Testosterone Suspension is an injectable hormone in a water base that was developed and used for decades and is actually the first anabolic, androgenic steroid used. For the purpose of building mass, Testosterone Suspension has never been surpassed since it was first developed in the 1930's. Many underground labs also suspend this product in propylene glycol or oil as well (which makes for a very painful injection). It has no ester attached; therefore no ester is calculated into the weight. This is extremely beneficial to the user since 100mg of testosterone suspension will yield 100mg of testosterone unlike the other esterfied testosterones such as (for example) testosterone enanthate which only yields 72mg of actual testosterone per 100mg of total weight. Testosterone suspension considerably raises the storing of glycogen in the muscle cells and because it is dissolved in water it becomes effective immediately. Also making it different from other esterfied hormones is that it only keeps sustained and elevated testosterone levels for 2-3 days due to its micro-crystal design. This forces the user to inject on a daily basis, with better results coming from twice-three time a day use due to its short active-life with the effective dose ranging from 350-1000mg per week (50-140mg/day). One should practice site rotation and should practice injecting in the same spot only once per week at most. It should be noted that test suspension is usually a very painful shot, so it is often cut with something else, such as B-12, or other steroids . And yes, you can mix a water based steroid with an oil based steroid in the same syringe. It looks like a lava lamp, and you can use it as a level if you are building something, but no, there's no problems with injecting a mixture like this.
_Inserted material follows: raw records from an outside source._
-- ==== Sys2Proof/Machine/Ops.lean ====
section
/-! DEFINITION. The named operations over buffers and registers (00_scope.md R7), and how a command ends: `raise` is
error entry (60_exceptions.md R110) and `complete` is success (R109). There is no return from an error (R112): the next
command simply runs, so no operation stands beside `raise` for it. -/

namespace Sys2Proof.Machine

/-- What a step answers on this engine. -/
abbrev Result := Host.Outcome State Fault Refusal

/-- IBUF[i] or OBUF[i]: one byte (00_scope.md R7). -/
def Memory.read (m : Memory) (i : Nat) : Byte :=
  match m with
  | [] => Config.unlistedByte
  | c :: rest => if c.1 = i then c.2 else Memory.read rest i

/-- Put a cell at its place among cells of rising index. -/
def Memory.place (m : Memory) (i : Nat) (b : Byte) : Memory :=
  match m with
  | [] => [(i, b)]
  | c :: rest => if i < c.1 then (i, b) :: c :: rest else c :: Memory.place rest i b

/-- The cells of every other index. -/
def Memory.erase (m : Memory) (i : Nat) : Memory := m.filter (fun c => c.1 != i)

/-- Write one byte; a byte equal to what an unlisted index reads as leaves no cell (00_scope.md R7, 20_memory.md R38:
writing a byte changes that byte only). -/
def Memory.write (m : Memory) (i : Nat) (b : Byte) : Memory :=
  if b = Config.unlistedByte then m.erase i else (m.erase i).place i b

/-- The byte string at indices a, …, a + n - 1: the spec's MemRead (00_scope.md R7). -/
def Memory.readRange (m : Memory) (a n : Nat) : List Byte := (List.range n).map (fun k => m.read (a + k))

/-- Write the bytes in order from index a: the spec's MemWrite (00_scope.md R7). -/
def Memory.writeRange (m : Memory) (a : Nat) (bytes : List Byte) : Memory :=
  match bytes with
  | [] => m
  | b :: rest => Memory.writeRange (m.write a b) (a + 1) rest

/-- The canonical form of a buffer of a given size: indices strictly rising and inside the buffer, and no cell equal to
what an unlisted index reads as. -/
abbrev Memory.wf (size : Nat) (m : Memory) : Prop :=
  m.Pairwise (fun c d => c.1 < d.1) ∧ ∀ c ∈ m, c.1 < size ∧ c.2 ≠ Config.unlistedByte

/-- Write R (10_state.md R11). -/
def State.setR (s : State) (v : Small) : State := { s with r := v }

/-- Write Z (10_state.md R14). -/
def State.setZ (s : State) (b : Bool) : State := { s with z := b }

/-- Write ERR (10_state.md R18). -/
def State.setErr (s : State) (e : BitVec 3) : State := { s with err := e }

/-- Write ILEN; the host alone does (10_state.md R19). -/
def State.setIlen (s : State) (n : BitVec 8) : State := { s with ilen := n }

/-- Write OLEN (10_state.md R20). -/
def State.setOlen (s : State) (n : BitVec 8) : State := { s with olen := n }

/-- Replace IBUF's contents; the host alone does (10_state.md R21). -/
def State.setIbuf (s : State) (m : Memory) : State := { s with ibuf := m }

/-- Replace OBUF's contents (10_state.md R22). -/
def State.setObuf (s : State) (m : Memory) : State := { s with obuf := m }

/-- Replace the host's waiting transactions (log entry 1). -/
def State.setPending (s : State) (ts : List Transaction) : State := { s with pending := ts }

/-- Record what a transaction returned (log entry 2). -/
def State.setReply (s : State) (v : Reply) : State := { s with reply := v }

/-- A[W], read (00_scope.md R7, 10_state.md R10). -/
def State.acc (s : State) (w : Width) : BitVec w.bits :=
  match w with
  | .w128 => s.a128
  | .w256 => s.a256

/-- A[W] <- v; the other accumulator is not touched (00_scope.md R7, 10_state.md R10). -/
def State.setAcc (s : State) (w : Width) (v : BitVec w.bits) : State :=
  match w with
  | .w128 => { s with a128 := v }
  | .w256 => { s with a256 := v }

/-- The code of an error kind in ERR (10_state.md R18, 60_exceptions.md R105). -/
def ErrorKind.code (k : ErrorKind) : BitVec 3 :=
  match k with
  | .invalidFormat => 1#3
  | .invalidCharacter => 2#3
  | .invalidLength => 3#3
  | .unimplemented => 4#3
  | .illegalCommand => 5#3

/-- Error entry: ERR gets the kind's code and nothing else changes (60_exceptions.md R110). -/
def raise (k : ErrorKind) (s : State) : Result := .next (s.setErr k.code)

/-- Success: ERR gets 0 as the command's last write (60_exceptions.md R109). -/
def complete (s : State) : Result := .next (s.setErr 0#3)

/-- A whole output: OBUF[0..k-1] gets the k bytes and OLEN gets k; every other OBUF byte keeps its value
(10_state.md R20, R22). -/
def State.emit (s : State) (bytes : List Byte) : State :=
  (s.setObuf (s.obuf.writeRange 0 bytes)).setOlen (BitVec.ofNat 8 bytes.length)

end Sys2Proof.Machine
end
Note that due to the water base (though, not an issue if using a product suspending in propylene glycol or oil) the testosterone will most likely settle to the bottom of the vial and that shaking the vial is needed in order to insure even dosing. This is true for all water based steroid suspensions.
As was noted before, testosterone can be considered one of the most powerful mass builders and testosterone suspension can be considered one of the most powerful of the testosterones simply due to the fact that it has no attached ester. This means that you are getting 100mgs of Test per 100mgs you inject; Suspension is the only version of Testosterone that can boast that claim. A growing reason why many athletes are choosing to use testosterone suspension instead of enanthate or other forms (besides the fact that it has a higher amount of pure testosterone resulting in greater results) is that it may be responsible for localized growth at the site inject like winstrol . Most athletes will also only use this form of testosterone in a bulking cycle as it is usually accompanied by high water retention, severe bloat, adipose storage, and gynomastia. This product also has a high level of aromitization into estrogen and coverts to DHT (dihydrotestosterone) as well. Of course, adding endogenous testosterone to your body will result in the shutting down of your own exogenous testosterone levels, as well as the hormones secreted which cause testosterone to be secreted by your testes.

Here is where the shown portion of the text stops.